[[ Exercise inputs, beginning ]]
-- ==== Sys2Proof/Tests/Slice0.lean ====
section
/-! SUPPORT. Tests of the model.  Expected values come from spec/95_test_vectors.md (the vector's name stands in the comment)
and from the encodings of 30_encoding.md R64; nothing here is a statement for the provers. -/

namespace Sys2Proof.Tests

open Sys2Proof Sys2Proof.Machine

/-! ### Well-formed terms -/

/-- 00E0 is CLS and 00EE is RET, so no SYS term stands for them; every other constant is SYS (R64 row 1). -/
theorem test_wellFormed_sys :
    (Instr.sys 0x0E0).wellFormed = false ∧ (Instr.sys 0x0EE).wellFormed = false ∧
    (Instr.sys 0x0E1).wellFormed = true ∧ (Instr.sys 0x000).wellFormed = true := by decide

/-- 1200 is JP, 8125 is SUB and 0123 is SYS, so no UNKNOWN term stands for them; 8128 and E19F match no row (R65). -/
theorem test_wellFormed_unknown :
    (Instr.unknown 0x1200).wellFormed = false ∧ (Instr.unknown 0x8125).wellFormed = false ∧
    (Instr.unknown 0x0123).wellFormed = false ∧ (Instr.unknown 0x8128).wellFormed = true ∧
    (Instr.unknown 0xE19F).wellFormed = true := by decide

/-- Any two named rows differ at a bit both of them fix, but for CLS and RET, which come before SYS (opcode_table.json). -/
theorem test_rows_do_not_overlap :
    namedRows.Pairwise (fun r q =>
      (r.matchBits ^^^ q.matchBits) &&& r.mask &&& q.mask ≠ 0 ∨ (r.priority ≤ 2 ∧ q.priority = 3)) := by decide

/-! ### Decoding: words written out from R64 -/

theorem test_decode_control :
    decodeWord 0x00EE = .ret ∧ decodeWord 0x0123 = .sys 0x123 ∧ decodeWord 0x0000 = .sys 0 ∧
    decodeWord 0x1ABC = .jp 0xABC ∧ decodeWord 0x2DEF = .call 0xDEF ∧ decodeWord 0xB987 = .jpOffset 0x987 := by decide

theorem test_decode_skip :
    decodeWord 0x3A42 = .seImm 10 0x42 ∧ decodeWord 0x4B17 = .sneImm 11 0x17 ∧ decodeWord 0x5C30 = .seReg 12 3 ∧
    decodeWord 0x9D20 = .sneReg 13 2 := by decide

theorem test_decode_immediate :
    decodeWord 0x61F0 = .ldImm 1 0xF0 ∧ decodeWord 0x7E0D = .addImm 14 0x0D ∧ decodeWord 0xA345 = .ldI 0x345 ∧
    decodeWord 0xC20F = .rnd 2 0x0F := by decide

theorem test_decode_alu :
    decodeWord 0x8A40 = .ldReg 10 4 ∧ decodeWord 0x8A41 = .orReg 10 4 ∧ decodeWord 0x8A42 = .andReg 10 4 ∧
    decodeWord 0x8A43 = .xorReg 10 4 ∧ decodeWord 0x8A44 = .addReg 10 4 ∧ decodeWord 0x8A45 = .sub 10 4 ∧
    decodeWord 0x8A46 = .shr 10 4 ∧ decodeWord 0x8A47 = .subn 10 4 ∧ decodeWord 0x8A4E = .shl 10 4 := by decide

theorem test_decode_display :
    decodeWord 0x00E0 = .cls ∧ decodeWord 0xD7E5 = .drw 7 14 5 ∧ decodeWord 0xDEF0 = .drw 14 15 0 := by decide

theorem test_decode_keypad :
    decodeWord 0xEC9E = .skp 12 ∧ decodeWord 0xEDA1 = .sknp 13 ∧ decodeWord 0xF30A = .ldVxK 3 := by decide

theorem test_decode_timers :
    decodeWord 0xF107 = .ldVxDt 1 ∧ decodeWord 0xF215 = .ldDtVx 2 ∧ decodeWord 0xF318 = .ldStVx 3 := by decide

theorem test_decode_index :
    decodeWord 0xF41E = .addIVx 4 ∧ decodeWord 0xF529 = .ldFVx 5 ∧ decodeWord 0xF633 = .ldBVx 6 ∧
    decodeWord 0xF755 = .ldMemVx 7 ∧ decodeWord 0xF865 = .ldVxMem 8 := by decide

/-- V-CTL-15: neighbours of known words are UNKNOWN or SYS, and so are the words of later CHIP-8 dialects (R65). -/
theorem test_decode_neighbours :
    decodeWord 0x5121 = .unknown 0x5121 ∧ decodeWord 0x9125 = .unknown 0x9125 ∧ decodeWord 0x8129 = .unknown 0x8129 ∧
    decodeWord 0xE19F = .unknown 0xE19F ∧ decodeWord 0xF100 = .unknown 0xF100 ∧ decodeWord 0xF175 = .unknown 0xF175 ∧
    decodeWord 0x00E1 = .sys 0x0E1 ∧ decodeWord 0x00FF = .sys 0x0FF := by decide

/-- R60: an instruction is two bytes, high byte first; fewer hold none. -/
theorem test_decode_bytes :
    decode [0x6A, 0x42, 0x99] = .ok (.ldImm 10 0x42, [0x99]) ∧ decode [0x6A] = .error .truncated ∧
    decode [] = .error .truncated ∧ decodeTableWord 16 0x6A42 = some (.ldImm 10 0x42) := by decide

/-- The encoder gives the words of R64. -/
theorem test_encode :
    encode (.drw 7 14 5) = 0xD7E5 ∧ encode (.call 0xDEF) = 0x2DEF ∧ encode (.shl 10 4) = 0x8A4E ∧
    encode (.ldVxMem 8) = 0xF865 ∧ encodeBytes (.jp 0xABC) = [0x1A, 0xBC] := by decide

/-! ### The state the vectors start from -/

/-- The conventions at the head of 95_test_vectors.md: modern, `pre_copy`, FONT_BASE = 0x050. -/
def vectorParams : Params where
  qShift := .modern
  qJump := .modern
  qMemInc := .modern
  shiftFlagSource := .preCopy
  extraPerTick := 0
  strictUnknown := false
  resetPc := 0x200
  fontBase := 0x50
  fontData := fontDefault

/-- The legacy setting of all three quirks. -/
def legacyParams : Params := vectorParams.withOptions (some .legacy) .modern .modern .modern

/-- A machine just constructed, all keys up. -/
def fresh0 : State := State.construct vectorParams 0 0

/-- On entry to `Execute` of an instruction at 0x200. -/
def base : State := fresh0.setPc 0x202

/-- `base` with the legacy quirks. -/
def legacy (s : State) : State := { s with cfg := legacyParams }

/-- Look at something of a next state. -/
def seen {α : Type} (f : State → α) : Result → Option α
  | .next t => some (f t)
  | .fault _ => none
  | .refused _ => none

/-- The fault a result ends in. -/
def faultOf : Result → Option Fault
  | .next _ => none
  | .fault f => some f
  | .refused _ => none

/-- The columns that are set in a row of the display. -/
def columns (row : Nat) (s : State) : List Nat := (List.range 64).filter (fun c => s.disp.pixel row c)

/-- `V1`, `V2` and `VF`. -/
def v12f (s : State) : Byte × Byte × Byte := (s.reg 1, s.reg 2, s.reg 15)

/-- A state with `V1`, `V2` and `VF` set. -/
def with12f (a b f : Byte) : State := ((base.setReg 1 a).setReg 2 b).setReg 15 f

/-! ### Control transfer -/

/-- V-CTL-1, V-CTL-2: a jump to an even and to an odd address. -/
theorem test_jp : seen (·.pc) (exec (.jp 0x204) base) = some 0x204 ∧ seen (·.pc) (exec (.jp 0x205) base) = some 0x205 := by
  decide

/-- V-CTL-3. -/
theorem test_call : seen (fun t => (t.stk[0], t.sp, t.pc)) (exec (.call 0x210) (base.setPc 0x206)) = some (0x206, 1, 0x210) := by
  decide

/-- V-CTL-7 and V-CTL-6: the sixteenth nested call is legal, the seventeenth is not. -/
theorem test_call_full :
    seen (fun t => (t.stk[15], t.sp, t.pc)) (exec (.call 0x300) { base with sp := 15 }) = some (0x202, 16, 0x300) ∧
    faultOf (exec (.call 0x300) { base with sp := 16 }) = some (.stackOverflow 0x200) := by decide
[[ Exercise inputs, end ]]
> _What you have to do_: Copy every line from the records that holds the string "instruction".

> _Expected answer_:
/-- R60: an instruction is two bytes, high byte first; fewer hold none. -/
/-- On entry to `Execute` of an instruction at 0x200. -/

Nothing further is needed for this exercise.